Diyelim ki en görkemlisini yanında taşıdığı türban sorununda, tarafsız olması olası mıdır?..
Ya da laikliğin tanımında olsun, mezhep sorununda olsun, içinde sanık olarak yer aldığı parti kapatma meselesinde olsun...
Misal; yaşam biçiminde Arap kültüründen yana olmadığını kim söyleyebilir?..

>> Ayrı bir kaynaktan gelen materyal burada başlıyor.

-- ==== Sys2Proof/Machine/Fabric.lean ====
section
/-! DEFINITION. The three fabric events: attach, hard reset, detach (70_reset_and_hazards.md R226 to R228). -/

namespace Sys2Proof.Machine

/-- `Attach()` (70_reset_and_hazards.md R227). -/
def State.attachNow (s : State) : State :=
  let fresh := s.undefineElements
  let known := { fresh with wwn := s.cfg.identity, msixInUse := s.cfg.usesMsix, irqLine := false, intStatus := 0 }
  { known.hardReset with life := .attached }

/-- `EV.ATTACH`: only while DETACHED (70_reset_and_hazards.md R227). -/
def execEvAttach (s : State) : Result :=
  match s.life with
  | .detached => .next s.attachNow
  | .attached => .refused .alreadyAttached
  | .halted => .fault .halted

/-- `EV.HARDRESET` (70_reset_and_hazards.md R226). -/
def execEvHardReset (s : State) : Result := whenAttached s fun s => .next s.hardReset

/-- Releasing the line: in legacy mode it is driven low (70_reset_and_hazards.md R228). -/
def State.releaseLine (s : State) : State :=
  if s.msixInUse then s else { s with irqLine := false }.emit (.irqLine false)

/-- Detach: the line is released, the object destroyed, every element undefined (70_reset_and_hazards.md R228). -/
def State.detachNow (s : State) : State := { s.releaseLine.undefineElements with life := .detached }

/-- `EV.DETACH`, while ATTACHED (70_reset_and_hazards.md R228). While HALTED no input has a step, the detach included
(00_scope.md R7, 10_state.md R30, 60_exceptions.md R200, decision D30; R228 names HALTED as a trigger too: DEDUCED,
assumption 10). -/
def execEvDetach (s : State) : Result := whenAttached s fun s => .next s.detachNow

end Sys2Proof.Machine
end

(Nitekim önceki gün gördüğünüz gibi; Arap krallar-emirler geldiğinde, devlet düzenini delip doğru havaalanına koşması bu yüzden.)
Saymakla bitmez...
*
İşin ilginç yanı; tarafsız, güven veren, otoritesi herkes tarafından kabul edilen bir cumhurbaşkanı, bugünlerde herkesten çok krizin sürüklediği AKP’ye lazım.
Ki krizi çözsün.
Ama yok...
AKP burda da kendi şımarıklığının kurbanıdır; kriz derinleşiyor, iktidarı sallanıyor ve herkesin saygıyla dinleyeceği bir uzlaştırıcı "cumhurbaşkanı" orada değil...
*
"O benim cumhurbaşkanım değil"in haklılığı bugünlerde daha berrak.
Görüyorsunuz; hepimizin olan bir cumhurbaşkanı benden çok Tayyip Erdoğan’a gerekiyor.
Ve o günlerde beni azarlayan; aydınlara, yazarlara, iş çevrelerine de...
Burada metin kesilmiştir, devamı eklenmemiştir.